We have just installed and configured our Keras environment, and we can now focus on the implementation of our model based on deep neural networks. When developing a deep learning application, we follow a general pipeline characterized by the following steps:
- Collecting the data: Everything starts from the data, no doubt about it, but one might wonder where so much data comes from. In practice, it is collected through lengthy procedures that may, for example, derive from measurement campaigns or face-to-face interviews. In all cases, the data is collected in a database so that it can then be analyzed to derive knowledge.
If we do not have specific requirements, to save time and effort we can use publicly available data. In this regard, a large collection of data is available in the UCI Machine Learning Repository at the following link: https://archive.ics.uci.edu/ml/index.php.
- Preparing the data: We have collected the data; now we have to prepare it for the next step. Once we have this data, we must make sure it is in a format usable by the algorithm we want to use. To do this, you may need to do some formatting. Recall that some algorithms need data in an integer format, whereas others require data in the form of strings. Finally, others need to be in a special format. We will get to this later, but the specific formatting is usually simple compared to data collection.
The following diagram shows the deep learning process workflow:
- Exploring the data: At this point, we can look at data to verify that it is actually working and we do not have a bunch of empty values. In this step, through the use of plots, we can recognize patterns or whether there are some data points that are vastly different from the rest of the set. Plotting data in one, two, or three dimensions can also help.
- Training the algorithm: Now, let's get serious. In this step, the deep learning begins to work with the definition of the model and the next training round. The model starts to extract knowledge from large amounts of data that we had available. For unsupervised learning, there's no training step because you don't have a target value.

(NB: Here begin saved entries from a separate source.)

/-- A bundle of one syllable is encoded in one word and decodes to the one slot that holds it: every well-formed syllable without a
LIMM that may stand alone, which a LIMM and a CPYX may not (R169, R281).

Whatever the decoder accepts in a bundle is well-formed: no reserved field, function, type or register group passes as an
operand (R278, R284). -/
def Obligations.BundlesDecode : Prop :=
  (∀ (i : Instr), i.isSyllable = true → wellFormed i = true → i.payload = none → (∀ l, i ≠ .limm l) →
    (∀ gd a b c x h, i ≠ .cpyx gd a b c x h) → i.dests.Nodup →
    decodeBundle (encodeWords i true) = .ok [⟨0, encode i + 2 ^ 31, none, i⟩]) ∧
  (∀ (ws : List Nat) (slots : List Slot) (sl : Slot), decodeBundle ws = .ok slots → sl ∈ slots →
    sl.instr.guard.ok = true ∧ fieldsOk sl.instr = true ∧ payloadOk sl.instr = true)

/-- A step runs the decoded instruction. In D0, where the agenda's first move is a cycle of a core of a present die that no pre-emption holds
still, its
served context is ready, has no bubble, no unexamined report and no budget trap due, and the bundle at its pc holds one instruction, with
the LIMM that extends it or the X syllable that it carries if it has one, which is in the instruction cache, is not nullified and whose S
accesses its banks accept in this cycle, the step is exec of that instruction on the record opened for it, and then what R20, R24 and R27
add: the bundle closes, its weight enters the window, and the array and the Shutter advance. That each core counts the cycles of its banks
by a clock of its own is the model's choice (log 28). -/
def Obligations.StepRunsTheDecodedInstruction : Prop :=
  ∀ (s : State) (core n : Nat) (ms : List Move) (words : List Nat) (slots : List Slot) (sl : Slot) (t : State),
    let s1 : State := { s with agenda := ms }
    let w := s1.served core
    let c := s1.ctx w
    let u := s1.retry w
    let k := u.core core
    let opened := u.openIssue w slots
    let weight := bundleWeight words + k.engineWeight (some w.ctx)
    s.agenda = .cycle core :: ms → s.power = .d0 → s.diePresent (dieOf core) = true → s.coreFrozen core = false →
    (s1.core core).switching = none → c.bubbles = 0 → s1.ready w = true → c.block = none →
    c.startFault = none → c.reports = [] → c.budget ≠ 0 → c.pc.toNat % 4 = 0 →
    u.fetchBundle w = .ok words → u.cacheHit w words.length = true → decodeBundle words = .ok slots →
    slots.filter (slotAlone slots) = [sl] → (u.ctx w).nullifies slots = false →
    exec sl.instr (({ opened with issue := { opened.issue with overlay := opened.transomRow w slots } }).atSlot sl) = .next t →
    t.issue.verdict = .none →
    u.tryBanks w (u.bundleBanks w slots) = .taken n → u.bundleHeld w slots = false → k.limited weight = false →
    step s = .next ((((t.takeBanks core n (u.bundleBanks w slots)).finishBundle w (u.ctx w) slots).weigh core weight).coreTick core k)

/-- Every step goes on: no state, no instruction and no operand ends a run in a fault or a refusal. -/
def Obligations.EveryStepAnswersANextState : Prop := ∀ s : State, Answers (step s)

/-- Every step keeps the canonical form of every memory: HBM, host memory, the peers' memories, X, Y and W of every core and S of
every cluster, and the buffers of every core that a pre-emption has saved. -/
def Obligations.StepKeepsMemoriesCanonical : Prop := ∀ s t : State, s.MemOk → step s = .next t → t.MemOk

/-- At reset every memory has its canonical form.

What reset leaves: no core has a task and every count is zero (R17; the registers' values are the model's, log 4), PWRLIM is 0xFFFF (R50), lines are raw, PUB and linear
(the value R59 gives a scrubbed line: log 5), no granule is assigned (R99), every interface is in CONFIG_UNLOCKED (R265) and no partition holds anything. -/
def Obligations.ResetState : Prop :=
  (State.reset.MemOk) ∧
  ((∀ w : Who, (State.reset.ctx w).task = none ∧ (State.reset.ctx w).counts.allZero = true ∧
    (State.reset.ctx w).priv = false) ∧
  (∀ k, (State.reset.core k).pwrlim = 0xFFFF) ∧
  (∀ k l, (State.reset.core k).xtags.get LineTag.reset l = ⟨0, .pub, 0⟩ ∧
    (State.reset.core k).ytags.get LineTag.reset l = ⟨0, .pub, 0⟩) ∧
  (∀ dpa, granuleV (State.reset.granule dpa) = false) ∧
  (∀ i, (State.reset.iface i).tdi = 0) ∧
  (∀ p, (State.reset.part p).state = .free))

/-! ### Guards and the latch file -/

/-- R28. A guard is true where its predicate reads 1 and PN is 0 or reads 0 and PN is 1; PG = 0 with PN = 0 is always true; and a
syllable whose guard is false has no effect on any state: it counts in nothing and writes no register or memory. -/
def Obligations.FalseGuardHasNoEffect : Prop :=
  (∀ (c : Ctx) (g : Guard), c.guardTrue g = true ↔
    ((c.readP g.pg).val = true ∧ g.pn = false) ∨ ((c.readP g.pg).val = false ∧ g.pn = true)) ∧
  (∀ c : Ctx, c.guardTrue ⟨0, false⟩ = true) ∧
  (∀ (i : Instr) (s : State), i.isSyllable = true → (∀ l, i ≠ .limm l) → s.cur.guardTrue i.guard = false →
    exec i s = .next s)

/-- A fixed-latency result lands L active cycles after its bundle and not before (R18, R21): through the first L - 1 active cycles
every register file reads as before, and after L the destination holds the value with its tags and the flags are raised, where
nothing else was in the latch file and no result of the code that the context trapped from has landed in the destination. A write to g0 or p0 is discarded (R41).

Two results, issued in this or in different cycles, to one register or two, leave the registers as if each had been written in the order of
issue, whichever lands first; the earlier one is discarded with its flags where the later one to its register has landed (R23, R46). A
variable-latency return that was issued later, as every one of the trapped code is against the handler's writes (R201), stands against a
result still in the latch file, and one of the trapped code against what the handler issues afterwards too.

g0 reads zero with PUB and p0 reads 1 with PUB after any write of any register (R41). -/
def Obligations.ResultsLandAfterTheirLatency : Prop :=
  (∀ (c : Ctx) (l : Nat) (d : Reg) (v : VWord) (fmt : Tag) (sens : Sens) (fl : BitVec 7), c.latch = [] → c.landed.contains d = false → 0 < l →
    (∀ k, k < l → c.SameRegs ((Ctx.tickLatch)^[k] (c.push l d v fmt sens fl)) ∧
      ((Ctx.tickLatch)^[k] (c.push l d v fmt sens fl)).flags = c.flags) ∧
    (c.writeReg d v fmt sens).SameRegs ((Ctx.tickLatch)^[l] (c.push l d v fmt sens fl)) ∧
    ((Ctx.tickLatch)^[l] (c.push l d v fmt sens fl)).flags = c.flags ||| fl ∧
    ((Ctx.tickLatch)^[l] (c.push l d v fmt sens fl)).latch = []) ∧
  (∀ (c : Ctx) (j l m : Nat) (d e : Reg) (v x : VWord) (fmt ty : Tag) (sens z : Sens) (fl gl : BitVec 7), c.latch = [] →
    c.landed = [] → j < l → 0 < m →
    let t := (Ctx.tickLatch)^[max m (l - j)] (((Ctx.tickLatch)^[j] (c.push l d v fmt sens fl)).push m e x ty z gl)
    ((c.writeReg d v fmt sens).writeReg e x ty z).SameRegs t ∧ t.latch = [] ∧
    (d ≠ e ∨ l < j + m → t.flags = c.flags ||| fl ||| gl) ∧ (d = e → j + m < l → t.flags = c.flags ||| gl)) ∧
  (∀ (c : Ctx) (o : VlOp) (l : Nat) (d : Reg) (v x : VWord) (fmt ty : Tag) (sens z : Sens) (fl : BitVec 7), c.latch = [] →
    c.landed = [] → o.dropped.contains d = false →
    let stands (u : Ctx) : Prop := ∀ k, (c.writeReg d x ty z).SameRegs ((Ctx.tickLatch)^[k] u) ∧ ((Ctx.tickLatch)^[k] u).flags = c.flags
    (earlier c.era c.seq o.era o.id = true → stands ((c.push l d v fmt sens fl).landOp o z [(d, x, ty)])) ∧
    (c.era < o.era → stands ((c.landOp o z [(d, x, ty)]).push l d v fmt sens fl))) ∧
  (∀ (c : Ctx) (d : Reg) (v : VWord) (fmt : Tag) (sens : Sens),
    (c.writeReg d v fmt sens).readG 0 = ⟨0, .pub⟩ ∧ (c.writeReg d v fmt sens).readP 0 = ⟨true, .pub⟩ ∧
    c.writeReg (.g 0) v fmt sens = c ∧ c.writeReg (.p 0) v fmt sens = c)

/-! ### Scalar syllables -/

/-- The RR syllables of the S class run in every mode on every operand (R294, R318, R353, R400): each puts its result, with the higher
sensitivity of its sources, in the latch file at its latency, and changes nothing else. Shift amounts are taken modulo 64; a zero
divisor gives all ones and the dividend; SEL also takes its predicate's sensitivity.

CLZ counts the zero bits above the highest one bit, 64 for zero; POPC counts the one bits (R294, R318). -/
def Obligations.ScalarRegisterOperations : Prop :=
  (∀ (s : State) (gd : Guard) (d a b : BitVec 5) (u : Bool) (q : BitVec 3), s.cur.guardTrue gd = true →
    let x := s.gw a
    let y := s.gw b
    let put (l : Nat) (v : Word) : Ctx := s.cur.withG l d v ((s.gsens a).max (s.gsens b))
    Runs (.add gd d a b) s (put 1 (x + y)) ∧
    Runs (.sub gd d a b) s (put 1 (x - y)) ∧
    Runs (.and gd d a b) s (put 1 (x &&& y)) ∧
    Runs (.or gd d a b) s (put 1 (x ||| y)) ∧
    Runs (.xor gd d a b) s (put 1 (x ^^^ y)) ∧
    Runs (.andn gd d a b) s (put 1 (x &&& ~~~y)) ∧
    Runs (.shl gd d a b) s (put 1 (x <<< (y.toNat % 64))) ∧
    Runs (.shr gd d a b) s (put 1 (x >>> (y.toNat % 64))) ∧
    Runs (.shra gd d a b) s (put 1 (x.sshiftRight (y.toNat % 64))) ∧
    Runs (.mul gd d a b) s (put 3 (BitVec.ofNat 64 (x.toNat * y.toNat))) ∧
    Runs (.mulh gd d a b u) s (put 3 (if u then BitVec.ofNat 64 (x.toNat * y.toNat / 2 ^ 64)
      else BitVec.ofInt 64 (x.toInt * y.toInt / 2 ^ 64))) ∧
    Runs (.div gd d a b u) s (put 20 (if y = 0 then BitVec.allOnes 64 else if u then BitVec.ofNat 64 (x.toNat / y.toNat)
      else BitVec.ofInt 64 (x.toInt.tdiv y.toInt))) ∧
    Runs (.rem gd d a b u) s (put 20 (if y = 0 then x else if u then BitVec.ofNat 64 (x.toNat % y.toNat)
      else BitVec.ofInt 64 (x.toInt.tmod y.toInt))) ∧
    Runs (.min gd d a b u) s (put 1 (if u then (if x.toNat ≤ y.toNat then x else y) else if x.toInt ≤ y.toInt then x else y)) ∧
    Runs (.max gd d a b u) s (put 1 (if u then (if y.toNat ≤ x.toNat then x else y) else if y.toInt ≤ x.toInt then x else y)) ∧
    Runs (.sel gd d a b q) s (s.cur.withG 1 d (if (s.cur.readP q).val then x else y)
      (((s.gsens a).max (s.gsens b)).max (s.cur.readP q).sens))) ∧
  ((∀ x : Word, x ≠ 0 → (clz64 x).toNat < 64 ∧ x.getLsbD (63 - (clz64 x).toNat) = true ∧
    ∀ k, 63 - (clz64 x).toNat < k → x.getLsbD k = false) ∧
  clz64 0 = 64 ∧
  (∀ x : Word, (popc64 x).toNat = ((List.finRange 64).filter (fun i => x.getLsbD i.val)).length))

- Testing the algorithm: In this step, we use the information learned in the previous step to see if the model actually works. The evaluation of an algorithm verifies how well the model approximates the real system. In the case of supervised learning, we have some known values that we can use to evaluate the algorithm. In unsupervised learning, we may need to use some other metrics to evaluate success. In both cases, if we are not satisfied, we can return to the previous steps, change some things, and retry the test.
- Evaluating the algorithm: We have reached the point where we can apply what has been done so far. We can assess the approximation ability of the model by applying it to real data. The model, preventively trained and tested, is then valued in this phase.
- Improving algorithm performance: Finally, we can focus on the finishing steps. We've verified that the model works, we have evaluated the performance, and now we are ready to analyze the whole process to identify any possible room for improvement.
In Keras, there are two ways to define a model—sequential, and functional API. The sequential model lets you create layer-by-layer models for most problems. Limits are dictated by the inability to create models that share levels or that have multiple inputs or outputs. Alternatively, the functional API allows you to create models with greater flexibility. We can easily define models in which the levels are connected in different ways and not just from the previous level to the next. In fact, we can link a layer to any other level, thus creating complex networks.